Главный конфликт у режиссера смещается в область отношений между Грязным и Любашей. Правда, и в драме-опере они двигатели интриги. Начавшись с психологического монолога (неловко сказать, арии) Грязного, спектакль под конец обрушивается в броскую, но абсолютно неправдоподобную сцену смертей и убийств. Народ на нее никак не реагирует. Даже лица, которым по должности положено реагировать (опричники).
А музыка? С вокальной точки зрения, все, разумеется, спето очень чисто — в постановке заняты певцы высокого класса, однако музыка здесь фоновая (как во всяком кино), хотя за дирижерским пультом Даниэль Баренбойм. Передвижения по сцене помню. Как звучат ансамбли, не помню.
2. Аттракционы в Михайловском театре
Отечественные авангардисты именуют Чернякова лучшим оперным режиссером Европы. Андрей Могучий (названный великим драматическим режиссером Европы), к счастью, сознает: в опере он гость, и редкий. В те еще времена (в 2014 г.), когда Могучий был свободным художником при Александринке, он слыл человеком гротесковым, а тут пригласили его на оперу, еще и драматическую. Натуру, однако, не спрячешь. «Царской невесте» Могучего был присущ внутренний комизм. Возможно потому, что режиссер смотрел на оперный жанр глазами постороннего (как показана у Льва Толстого фальшь оперного представления в «Войне и мире»).
Могучий откровенно признавался в программке: «…некоторые музыкальные моменты (например, хоровые эпизоды) кажутся мне архаичными, лишними, уводят внимание от основного действия…Но поскольку здесь я не совсем на своей территории, то принимаю правила игры». Насчет «принятия» это он преувеличил.
Неприязнь к хору — общая для новой режиссуры. Черняков не сокращает хоровые эпизоды, но прячет их за кулисы. И в самом деле, откуда взяться хору в современном офисе? Компромисс Могучего по отношению к хору выглядит смешно. Скажем, чиновники Грозного в серых костюмах и шляпах хрущёвско-брежневской эпохи выходят на площадку, рявкают свою хоровую реплику (без всяких там повторов) и уходят. Через короткий промежуток времени возвращаются и снова рявкают.
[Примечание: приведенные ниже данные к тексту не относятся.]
-- ==== Sys2Proof/Tests/Slice0.lean ====
section
/-! SUPPORT. Small tests, and for every obligation with hypotheses a witness that meets them together.
Words and results of the tests come from spec/ (95_test_vectors.md sections 1 and 2, and the encodings
of 30_encoding.md), not from the model. -/

namespace Sys2Proof.Tests

open Sys2Proof.Machine

/-! ## Helpers -/

/-- A run of the code `ops` that is about to take its first entry, over memory `m`. -/
def start (ops : List Entry) (m : Memory) : State :=
  { State.reset with code := ⟨"t", true, ops⟩, mem := m, phase := .inPass [] [] }

/-- The state between passes with the operation `op` next on the tape. -/
def waiting (op : HostOp) (gate : Bool) (active : List Code) : State :=
  { State.reset with inputs := [op], cheatsEnabled := gate, active := active }

/-- What a test looks at in an outcome. -/
def after {α : Type} (o : Out) (f : State → α) : Option α :=
  match o with
  | .next t => some (f t)
  | .fault _ => none
  | .refused _ => none

/-- The fault of an outcome. -/
def faultOf (o : Out) : Option Fault :=
  match o with
  | .next _ => none
  | .fault f => some f
  | .refused _ => none

/-- The memory an instruction leaves, from memory `m`. -/
def memAfter (i : Instr) (m : Memory) : Option Memory := after (exec i (start [] m)) (·.mem)

/-- The memory FSDATA or MCDATA leaves, from the selector word `v` and memory `m`. -/
def compositeAfter (i : Instr) (v : Word) (m : Memory) : Option Memory :=
  after (exec i { start [] m with vlast := v }) (·.mem)

/-- SKIP after a conditional, from memory `m`. -/
def skipAfter (i : Instr) (m : Memory) : Option Word := after (exec i (start [] m)) (·.skip)

/-- The instruction an entry is, in a context, under the default guard. -/
def reads (c : Context) (cmd value : Word) : Option Instr :=
  match decode .gcaddr c ⟨cmd, value⟩ with
  | .ok i => some i
  | .error _ => none

/-- One code that is active, with one entry. -/
def aCode : Code := ⟨"a", true, [⟨0x00100000, 0xAA⟩]⟩

/-- A code that is not active. -/
def inactiveCode : Code := ⟨"b", false, []⟩

/-! ## Decoding: every constructor from its words -/

/-- 95_test_vectors.md section 2.2. -/
theorem test_decode_zero_codes :
    reads .dispatch 0 0x1FFFFFFF = some (.zend 0x1FFFFFFF) ∧
    reads .dispatch 0 0x20000000 = some (.zunk1 0) ∧
    reads .dispatch 0 0x5FFFFFFF = some (.znorm 0x1FFFFFFF) ∧
    reads .dispatch 0 0x60000000 = some (.zrow 0) ∧
    reads .dispatch 0 0xA0000000 = some (.zunk5 0) ∧
    reads .dispatch 0 0xC0000000 = some (.zunk6 0) ∧
    reads .dispatch 0 0xE0000000 = some (.zunk7 0) := by decide

/-- 95_test_vectors.md section 2.2. -/
theorem test_decode_selectors :
    reads .dispatch 0 0x98100000 = some (.zfs8 3 0x100000) ∧
    reads .dispatch 0 0x82100000 = some (.zfs16 0 0x100000) ∧
    reads .dispatch 0 0x84100000 = some (.zfs32 0 0x100000) ∧
    reads .dispatch 0 0x9E500000 = some (.zmcpy 3 0x500000) := by decide

/-- 95_test_vectors.md section 2.1, Q13. -/
theorem test_decode_guard :
    reads .dispatch 0x00001FFF 0x11 = some (.wr8 0x1FFF 0 0x11) ∧
    reads .dispatch 0x00002000 0x11 = some (.selfmod 0 0 0x11) ∧
    reads .dispatch 0x86002FFF 0x11 = some (.selfmod 0x43 0xFFF 0x11) ∧
    reads .dispatch 0x44003000 0 = some (.pwr32 0x3000 0) := by decide

/-- 95_test_vectors.md section 2.4; the float word has size 3 (30_encoding.md R81). -/
theorem test_decode_writes :
    reads .dispatch 0x00000001 0xFFFFFF12 = some (.wr8 1 0xFFFFFF 0x12) ∧
    reads .dispatch 0x02100001 0x00011234 = some (.wr16 0x100001 1 0x1234) ∧
    reads .dispatch 0x057FFFFC 0x11223344 = some (.wr32 0x17FFFFC 0x11223344) ∧
    reads .dispatch 0x06100000 0x3F800000 = some (.wrf32 0x100000 0x3F800000) := by decide

/-- 95_test_vectors.md section 2.5. -/
theorem test_decode_pointer_writes :
    reads .dispatch 0x40200000 0x00001012 = some (.pwr8 0x200000 0x10 0x12) ∧
    reads .dispatch 0x42200000 0x0001BEEF = some (.pwr16 0x200000 1 0xBEEF) ∧
    reads .dispatch 0x44200000 0xCAFEBABE = some (.pwr32 0x200000 0xCAFEBABE) ∧
    reads .dispatch 0x46200000 0x40490FDB = some (.pwrf32 0x200000 0x40490FDB) := by decide

/-- 95_test_vectors.md sections 2.6, 2.7, 2.12. -/
theorem test_decode_adds_and_master :
    reads .dispatch 0x80600000 0x12345601 = some (.add8 0x600000 0x12345601) ∧
    reads .dispatch 0x82600000 0x00010001 = some (.add16 0x600000 0x10001) ∧
    reads .dispatch 0x84600001 0x00000001 = some (.add32 0x600001 1) ∧
    reads .dispatch 0x86600000 0x00000001 = some (.addf32 0x600000 1) ∧
    reads .dispatch 0xC6FFFFFF 0xFFFFFFFF = some (.master .f32 0xFFFFFF 0xFFFFFFFF) := by decide

/-- 95_test_vectors.md section 2.1; CLTS and CGTS from 30_encoding.md R81 with types 3 and 4, CGTU
with type 6: subtype, type, size, gcaddr = 3, 3, 1, 0x200000 and so on. -/
theorem test_decode_conditionals :
    reads .dispatch 0x88200000 5 = some (.ceq .untilEndif .s8 0x200000 5) ∧
    reads .dispatch 0x52200000 5 = some (.cne .skipTwo .s16 0x200000 5) ∧
    reads .dispatch 0xDA200000 5 = some (.clts .skipAll .s16 0x200000 5) ∧
    reads .dispatch 0x24200000 5 = some (.cgts .skipOne .s32 0x200000 5) ∧
    reads .dispatch 0xE8600000 5 = some (.cltu .skipAll .s8 0x600000 5) ∧
    reads .dispatch 0x70200000 5 = some (.cgtu .skipTwo .s8 0x200000 5) ∧
    reads .dispatch 0x7E123456 5 = some (.cand .skipTwo .f32 0x123456 5) := by decide

/-- 40_sequencer.md R124; 95_test_vectors.md Q3, Q5, sections 2.8, 2.9. -/
theorem test_decode_in_context :
    reads .untilEndif 0 0x40000000 = some .endif ∧
    reads .untilEndif 0 0x5FFFFFFF = none ∧
    reads .fillSlide 0x00001000 0xFF03FFFF = some (.fsdata 0x1000 0xFF 3 0xFFFF) ∧
    reads .memCopy 0x00400000 0x01FF8003 = some (.mcdata 0 0x400000 1 0xFF 1 3) := by decide

/-- The encoder on the same words (30_encoding.md R81, R85, R87). -/
theorem test_encode :
    encode (.cand .skipTwo .f32 0x123456 5) = ⟨0x7E123456, 5⟩ ∧
    encode (.zmcpy 3 0x500000) = ⟨0, 0x9E500000⟩ ∧
    encode (.wr16 0x100001 1 0x1234) = ⟨0x02100001, 0x00011234⟩ ∧
    encode (.mcdata 0x41 0x400000 1 0xFF 1 3) = ⟨0x82400000, 0x01FF8003⟩ := by decide

/-- A table word is placed and run as the first instruction after reset (95_test_vectors.md 2.4). -/
theorem test_withFetchWord :
    after (step (State.reset.withFetchWord 64 0x04100000_11223344)) (·.mem) =
      some [(0x80100000, 0x11), (0x80100001, 0x22), (0x80100002, 0x33), (0x80100003, 0x44)] := by
  decide

/-! ## WellFormed: an ill-formed term for each check -/

/-- Zero is never a WR8's command word (30_encoding.md R84). -/
theorem test_wf_refuses_zero_wr8 : (Instr.wr8 0 0 0x55).wf .gcaddr = false := by decide

/-- The guard's region: a normal code, a pointer write, an add, a master code, a conditional. -/
theorem test_wf_refuses_guarded :
    (Instr.wr8 0x2000 0 0).wf .gcaddr = false ∧ (Instr.wr16 0x2000 0 0).wf .gcaddr = false ∧
    (Instr.wr32 0x2500 1).wf .gcaddr = false ∧ (Instr.pwr8 0x2FFF 0 0).wf .gcaddr = false ∧
    (Instr.addf32 0x2FFF 0).wf .gcaddr = false ∧ (Instr.master .s32 0x2500 0).wf .gcaddr = false ∧
    (Instr.ceq .skipOne .s8 0x2000 0).wf .gcaddr = false := by decide
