-- ==== Sys2Proof/Word.lean ====
section
/-! DEFINITION. The block's word types (R6, R80): a byte, a 7-bit bus address, the 32-bit command or window word. -/

namespace Sys2Proof

/-- A byte is 8 bits; every counter, the command byte and both CRC fields have this width (R6). -/
abbrev Byte := BitVec 8

/-- A bus address is 7 bits unsigned (R6): the address itself, without the direction bit (R82). -/
abbrev BusAddr := BitVec 7

/-- The 32-bit word of the command port and of the register window (R63, R80). -/
abbrev Word := BitVec 32

end Sys2Proof
end

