-- ==== Sys2Proof/Machine/Core.lean ====
section
/-! DEFINITION. The machine as the host takes it. -/

def Sys2Proof.core : Host.Core :=
  { State := Sys2Proof.Machine.State, Fault := Sys2Proof.Machine.Fault, Refusal := Sys2Proof.Machine.Refusal,
    step := Sys2Proof.Machine.step, reset := Sys2Proof.Machine.State.reset }
end

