/-- R187, R188 with R173 to R177: Process Call (sizes fixed at 2) and Block Process Call, sizes 1 to 32. -/
def Obligations.ProcessCallsStart : Prop :=
  ∀ (s : State) (a : BusAddr) (c n : Byte), s.inited = true → s.inputs.periphBusy = false →
    exec (.mpcall a c) s = .next { s with
      targetAddress := a, currentCommand := c, txSize := 2#8, txIndex := 0#8, rxSize := 2#8, rxIndex := 0#8,
      computedCrc := if s.flags.pec = true then crc8 0#8 [addrByte a false, c] else 0#8, receivedCrc := 0#8,
      masterCursor := .writeNext,
      flags := { s.flags with blk := false, pc := true, raw := false, tip := true },
      trace := s.trace ++ [.mAddr a false, .mPut c, .mCtl .sendStart],
      result := ⟨false, if s.inputs.busBusy = true then .busBusy else .ok, 0#8⟩ } ∧
    (1 ≤ n.toNat → n.toNat ≤ 32 → exec (.mbpcall a c n) s = .next { s with
      targetAddress := a, currentCommand := c, txSize := n, txIndex := 0#8, rxSize := 3#8, rxIndex := 0#8,
      computedCrc := if s.flags.pec = true then crc8 0#8 [addrByte a false, c] else 0#8, receivedCrc := 0#8,
      masterCursor := .writeBlockSize,
      flags := { s.flags with blk := true, pc := true, raw := false, tip := true },
      trace := s.trace ++ [.mAddr a false, .mPut c, .mCtl .sendStart],
      result := ⟨false, if s.inputs.busBusy = true then .busBusy else .ok, 0#8⟩ })

/-- R194, R195 with R173 to R177, R192: raw I2C write of 1 to 255 bytes, `TXBUF[0]` armed by the start, and raw I2C read of
1 to 255 bytes; the entry and the control command depend on the size. -/
def Obligations.RawWriteAndReadStart : Prop :=
  ∀ (s : State) (a : BusAddr) (n : Byte), s.inited = true → s.inputs.periphBusy = false → n ≠ 0#8 →
    (∀ b : Byte, s.txbuf.read 0 = some b → exec (.mi2cwr a n) s = .next { s with
      targetAddress := a, txSize := n, txIndex := 1#8, rxSize := 0#8, rxIndex := 0#8, computedCrc := 0#8,
      receivedCrc := 0#8,
      masterCursor := if n = 1#8 then .idle else if n = 2#8 then .writeFinal else .writeNext,
      flags := { s.flags with blk := false, pc := false, raw := true, pec := false, tip := true },
      trace := s.trace ++ [.mAddr a false, .mPut b, .mCtl (if n = 1#8 then .singleSend else .sendStart)],
      result := ⟨false, if s.inputs.busBusy = true then .busBusy else .ok, 0#8⟩ }) ∧
    exec (.mi2crd a n) s = .next { s with
      targetAddress := a, txSize := 0#8, txIndex := 0#8, rxSize := n, rxIndex := 0#8, computedCrc := 0#8,
      receivedCrc := 0#8,
      masterCursor := if n = 1#8 then .readWait else if n = 2#8 then .readFinal else .readNext,
      flags := { s.flags with blk := false, pc := false, raw := true, pec := false, tip := true },
      trace := s.trace ++ [.mAddr a true, .mCtl (if n = 1#8 then .singleReceive else .recvStart)],
      result := ⟨false, if s.inputs.busBusy = true then .busBusy else .ok, 0#8⟩ }

/-- R196 with R173 to R177, R192, R222: raw I2C write then read; with a one-byte write part the turn-around value goes to
`slave_cursor` at once. -/
def Obligations.RawWriteReadStarts : Prop :=
  ∀ (s : State) (a : BusAddr) (m n b : Byte), s.inited = true → s.inputs.periphBusy = false → m ≠ 0#8 → n ≠ 0#8 →
    s.txbuf.read 0 = some b →
    exec (.mi2cwrrd a m n) s = .next { s with
      targetAddress := a, txSize := m, txIndex := 1#8, rxSize := n, rxIndex := 0#8, computedCrc := 0#8,
      receivedCrc := 0#8,
      masterCursor := if m = 1#8 then .readFirst else if m = 2#8 then .writeFinal else .writeNext,
      slaveCursor := if m = 1#8 then turnaroundCursor else s.slaveCursor,
      flags := { s.flags with blk := false, pc := true, raw := true, pec := false, tip := true },
      trace := s.trace ++ [.mAddr a false, .mPut b, .mCtl .sendStart],
      result := ⟨false, if s.inputs.busBusy = true then .busBusy else .ok, 0#8⟩ }

/-! ## The master interrupt (43_master_int.md) -/

/-- R210 to R214, R327: timeout before arbitration before NACK before the handlers, and what each path writes; a NACK
with the bus still busy emits an error stop and leaves TIP as it is. -/
def Obligations.MasterErrorPaths : Prop :=
  ∀ s : State, s.inited = true →
    (s.inputs.intTimeout = true → exec .mintp s = .next { s with
      masterCursor := .idle, flags := { s.flags with tip := false }, trace := s.trace ++ [.mIclrTimeout],
      result := ⟨false, .timeout, 0#8⟩ }) ∧
    (s.inputs.intTimeout = false → s.inputs.errArb = true → exec .mintp s = .next { s with
      masterCursor := .idle, flags := { s.flags with tip := false }, trace := s.trace ++ [.mIclrData],
      result := ⟨false, .arbitrationLost, 0#8⟩ }) ∧
    (s.inputs.intTimeout = false → s.inputs.errArb = false →
      s.inputs.errAddrNack = true ∨ s.inputs.errDataNack = true → exec .mintp s = .next { s with
        masterCursor := .idle,
        flags := { s.flags with tip := if s.inputs.busBusy = true then s.flags.tip else false },
        trace := s.trace ++ (if s.inputs.busBusy = true then [.mIclrData, .mCtl .errorStop] else [.mIclrData]),
        result := ⟨false, if s.inputs.errAddrNack = true then .addressAckError else .dataAckError, 0#8⟩ })

/-- R217, R218, R230: the handlers of `Idle`, of the codes with no master handler, and of `ReadErrorStop`. -/
def Obligations.MasterIdleDefaultAndErrorStop : Prop :=
  ∀ s : State, s.inited = true → s.inputs.noMasterError = true →
    (s.masterCursor = .idle → exec .mintp s = .next { s with
      flags := { s.flags with tip := false }, trace := s.trace ++ [.mIclrData], result := ⟨false, .ok, 0#8⟩ }) ∧
    (s.masterCursor ∈ [Cursor.slavePostCommand, .writeDone, .readPec, .readDone, .unused] →
      exec .mintp s = .next { s with
        masterCursor := .idle, flags := { s.flags with tip := false }, trace := s.trace ++ [.mIclrData],
        result := ⟨false, .masterError, 0#8⟩ }) ∧
    (s.masterCursor = .readErrorStop → exec .mintp s = .next { s with
      masterCursor := .idle, flags := { s.flags with tip := false }, trace := s.trace ++ [.mIclrData, .mGet],
      result := ⟨false, .dataSizeError, 0#8⟩ })

/-- R218: the default branch is unreachable from good states: MINTP never answers MasterError there. -/
def Obligations.MasterErrorIsUnreachable : Prop :=
  ∀ s t : State, s.Good → s.inited = true → exec .mintp s = .next t → t.result.status ≠ .masterError

/-- R219, R220: `WriteBlockSize` sends the size byte; `WriteNext` sends the next payload byte and moves on when one wire
byte remains (R216). -/
def Obligations.MasterSendsSizeAndPayload : Prop :=
  ∀ s : State, s.inited = true → s.inputs.noMasterError = true →
    (s.masterCursor = .writeBlockSize → exec .mintp s = .next { s with
      computedCrc := if s.flags.pec = true then crc8 s.computedCrc [s.txSize] else s.computedCrc,
      masterCursor := if s.txSize = 1#8 ∧ s.flags.pec = false then .writeFinal else .writeNext,
      trace := s.trace ++ [.mIclrData, .mPut s.txSize, .mCtl .sendCont], result := ⟨false, .ok, 0#8⟩ }) ∧
    (∀ b : Byte, s.masterCursor = .writeNext → s.txIndex < s.txSize → s.txbuf.read s.txIndex.toNat = some b →
      exec .mintp s = .next { s with
        txIndex := s.txIndex + 1#8,
        computedCrc := if s.flags.pec = true then crc8 s.computedCrc [b] else s.computedCrc,
        masterCursor :=
          if (s.txSize.toNat - (s.txIndex.toNat + 1)) + (if s.flags.pec = true ∧ s.flags.pc = false then 1 else 0) = 1
          then .writeFinal else .writeNext,
        trace := s.trace ++ [.mIclrData, .mPut b, .mCtl .sendCont], result := ⟨false, .ok, 0#8⟩ })

/-- R221, R222: `WriteFinal` sends the PEC byte or the last payload byte and finishes, or, in a process call, sends the
byte, turns round to `ReadFirst` and writes the turn-around value. -/
def Obligations.MasterFinishesOrTurnsAround : Prop :=
  ∀ s : State, s.inited = true → s.inputs.noMasterError = true → s.masterCursor = .writeFinal →
    (s.flags.pec = true → s.flags.pc = false → exec .mintp s = .next { s with
      masterCursor := .idle, trace := s.trace ++ [.mIclrData, .mPut s.computedCrc, .mCtl .sendFinish],
      result := ⟨false, .ok, 0#8⟩ }) ∧
    (∀ b : Byte, s.flags.pec = false → s.flags.pc = false → s.txIndex < s.txSize →
      s.txbuf.read s.txIndex.toNat = some b → exec .mintp s = .next { s with
        txIndex := s.txIndex + 1#8, masterCursor := .idle,
        trace := s.trace ++ [.mIclrData, .mPut b, .mCtl .sendFinish], result := ⟨false, .ok, 0#8⟩ }) ∧
    (∀ b : Byte, s.flags.pc = true → s.txIndex < s.txSize → s.txbuf.read s.txIndex.toNat = some b →
      exec .mintp s = .next { s with
        txIndex := s.txIndex + 1#8,
        computedCrc := if s.flags.pec = true then crc8 s.computedCrc [b] else s.computedCrc,
        masterCursor := .readFirst, slaveCursor := turnaroundCursor,
        trace := s.trace ++ [.mIclrData, .mPut b, .mCtl .sendCont], result := ⟨false, .ok, 0#8⟩ })
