/-- With PEC the size byte is followed by `WriteNext`: R219 does not look at the process call. -/
theorem State.OneByteCall.mintp_size (h : s.OneByteCall b) (hcur : s.masterCursor = .writeBlockSize) :
    ∃ t, exec .mintp s = .next t ∧ t.OneByteCall b ∧ t.masterCursor = .writeNext ∧ t.txIndex = s.txIndex ∧
      t.trace = s.trace ++ [.mIclrData, .mPut 1#8, .mCtl .sendCont] := by
  have hpayload : ¬(s.txSize = 1#8 ∧ s.flags.pec = false) := by simp [h.pec]
  exact ⟨_, mintp_at_writeBlockSize h.inited h.noError hcur,
    ⟨h.inited, h.noError, h.pec, h.call, h.size, h.written⟩, if_neg hpayload, rfl, by rw [h.size]⟩

/-- The only payload byte leaves no wire byte to send, where one would lead to `WriteFinal` (R216, R220). -/
theorem State.OneByteCall.mintp_payload (h : s.OneByteCall b) (hcur : s.masterCursor = .writeNext)
    (hindex : s.txIndex = 0#8) : ∃ t, exec .mintp s = .next t ∧ t.OneByteCall b ∧ t.masterCursor = .writeNext ∧
      t.txIndex = 1#8 ∧ t.trace = s.trace ++ [.mIclrData, .mPut b, .mCtl .sendCont] := by
  have hlt : s.txIndex < s.txSize := by rw [hindex, h.size]; decide
  have hread : s.txbuf.read s.txIndex.toNat = some b := by rw [hindex]; exact h.written
  have hspent : txRem { s with txIndex := s.txIndex + 1#8 } ≠ 1 := by
    rw [txRem_after_put hlt]
    simp [hindex, h.size, h.call]
  exact ⟨_, mintp_at_writeNext h.inited h.noError hcur hlt hread,
    ⟨h.inited, h.noError, h.pec, h.call, h.size, h.written⟩, if_neg hspent, by rw [hindex]; rfl, rfl⟩

/-- `WriteNext` finds the payload spent (R227). -/
theorem State.OneByteCall.mintp_spent (h : s.OneByteCall b) (hcur : s.masterCursor = .writeNext)
    (hindex : s.txIndex = 1#8) : ∃ t, exec .mintp s = .next t ∧ t.masterCursor = .idle ∧ t.flags.tip = false ∧
      t.result = ⟨false, .dataSizeError, 0#8⟩ ∧ t.trace = s.trace ++ [.mIclrData, .mCtl .errorStop] := by
  have hfull : s.txSize ≤ s.txIndex := by rw [hindex, h.size]; decide
  exact ⟨_, (masterOverruns s h.inited h.noError).1 hfull (.inl hcur), rfl, rfl, rfl, rfl⟩

end

/-- Settles O51, MINTP by MINTP. -/
theorem oneByteBlockProcessCallWithPecFails : Obligations.OneByteBlockProcessCallWithPecFails := by
  intro s a c b hinit hfree herr hpec hread
  obtain ⟨t0, hstart, hcall0, hcur0, hindex0, htrace0⟩ := mbpcall_oneByteCall a c hinit hfree herr hpec hread
  obtain ⟨t1, hsize, hcall1, hcur1, hindex1, htrace1⟩ := hcall0.mintp_size hcur0
  obtain ⟨t2, hpayload, hcall2, hcur2, hindex2, htrace2⟩ := hcall1.mintp_payload hcur1 (hindex1.trans hindex0)
  obtain ⟨t3, hspent, hcur3, htip, hresult, htrace3⟩ := hcall2.mintp_spent hcur2 hindex2
  refine ⟨t0, t1, t2, t3, hstart, hsize, hpayload, hspent, hcur1, hcur2, hcur3, htip, hresult, ?_⟩
  rw [htrace3, htrace2, htrace1, htrace0]
  simp only [List.append_assoc, List.cons_append, List.nil_append]
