-- ==== Sys2Proof/Machine/Display.lean ====
section
/-! DEFINITION. The meanings of the display, key and timer instructions (spec/44_display_keys_timers.md). -/

namespace Sys2Proof.Machine

/-- R230 -/
def execCls (s : State) : Result := .next s.clearDisplay

/-- R231, R232: every sprite address is checked before a pixel changes (D11); with `n` = 0 nothing is read or drawn and VF is 0
(D16) -/
def execDrw (x y : RegIx) (n : Nibble) (s : State) : Result :=
  if blockInBounds s.I n.toNat then
    .next ((s.setDisp (plotAll (s.drawnPixels x y n) s.disp).1).setVF (flagByte (plotAll (s.drawnPixels x y n) s.disp).2))
  else raiseError .outOfBoundsMemoryAccess (.drw x y n) s

/-- R233: the level of the key (D22) -/
def execSkp (x : RegIx) (s : State) : Result :=
  match keyIndex s.cfg (s.readV x) with
  | some k => .next (s.skipIf (s.keyPressed k))
  | none => .refused .keyIndexAbove15

/-- R234: the level of the key (D22) -/
def execSknp (x : RegIx) (s : State) : Result :=
  match keyIndex s.cfg (s.readV x) with
  | some k => .next (s.skipIf (!s.keyPressed k))
  | none => .refused .keyIndexAbove15

/-- R236 -/
def execLdVxDt (x : RegIx) (s : State) : Result := .next (s.setV x s.dt)

/-- R237: PC stays at the address plus 2 and Vx is written by the key event that ends the wait (D21) -/
def execLdVxK (x : RegIx) (s : State) : Result := .next (s.startWait x)

/-- R239 -/
def execLdDtVx (x : RegIx) (s : State) : Result := .next (s.setDT (s.readV x))

/-- R240 -/
def execLdStVx (x : RegIx) (s : State) : Result := .next (s.setST (s.readV x))

end Sys2Proof.Machine
end

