-- ==== Sys2Proof/Machine/Step.lean ====
section
/-! DEFINITION. One step of the machine: the host's next operation (spec/20_memory.md R73). -/

namespace Sys2Proof.Machine

/-- The operations of R50 happen one after the other, in an order that is the host's (R51, R73): a step performs the next one. -/
def step (s : State) : Host.Outcome State Fault Refusal := perform s.nextOp s.takeOp

/-- A state whose next step fetches and runs the word: no operation pending, no fault latched, no wait, PC at a fetchable address
(0x200 where it was not), and the word stored there big-endian. -/
def State.withFetchWord (s : State) (nbits w : Nat) : State :=
  let a : Word := if s.fetchable then s.pc else 0x200#16
  let t := if s.faultCode = 0#3 then s else s.clearFault
  { (t.setPc a).writeBytes a.toNat [highByte (tableWord nbits w), lowByte (tableWord nbits w)] with
    awaiting := false, pending := [] }

end Sys2Proof.Machine
end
Не должны они находиться на сцене без текста (по мнению режиссера). Другая часть хора (опричники) ходит, подбрасывая на животе оскаленные морды бойцовских собак — символ опричнины.
Понятно, действие у Могучего не привязано к определенной эпохе. В «исторических» костюмах только дети с накладными бородами. Они устраивают потасовки и валяются на пандусе. Женщины в офисных костюмах бродят почему-то в обнимку с лестницами. Однако солистов Могучий уважает. Если у персонажа ария, его подают «крупным планом». Солист встает на табуреточку («Ваня, почитай гостям стишки») или на ступеньку лесенки, которую придерживают рабочие сцены. В конечном итоге, мизансцены довольно статичны, если не считать эпизода безумия Марфы — Марфа бегает, как заведенная ключиком кукла Олимпия в «Сказках Гофмана», или обезумевшая Жизель.
Вообще с балетами «Жизель», «Баядерка» у «Царской невесты» Михайловского очевидные переклички. 12 невест (количество претенденток на роль жены Грозного к 3-му «туру») возникают по одной из-за черной кулисы, словно в акте «Теней» из «Баядерки». Они подступают рядком к рампе, где их ждут бокалы с шампанским. Выходом невест-призраков и заканчивается спектакль.
Жанр представления не ясен. Рампа «оконтурена» мигающими лампочками, словно в Мулен-Руж, Фридрихштадтпалас. У Ивана лампочки под пиджаком. Нахватался-де новшеств заграницей. Костюм Вани напоминает Макса Линдера.
А вот как выглядит метод работы сочинителей спектакля с исполнителями: «На сцене все должно было выглядеть так: люди, просто люди, не оперные артисты, вышли и рассказали со сцены историю, которая им интересна.—пишет соратник Могучего художник Максим Исаев, — и костюмы для своей „оперы“ сделали сами — собрали, что могли, из дома одежду принесли…В какой-то момент нам показалось, что будет интересно сделать некое соединение современности и архаики. С одной стороны — псевдоархаика, деревянные истуканы, с другой — народные костюмы». Идолы, между прочим, напоминали гигантских кукол из «Счастья» А.Могучего в Александринке.
Придумано много, чтобы зритель не скучал от обилия музыки. Например, непредвиденный комизм — в огромных надписях-слоганах (для изучающих русский язык). «Чарочка — ласковое слово» и т. д. Или наверху надпись «Любовь» — авось публика сообразит, о чем речь. Много разных подвесов. Скажем, с изображением Грозного, Боженьки, мальчика. Похоже на огромные пряники.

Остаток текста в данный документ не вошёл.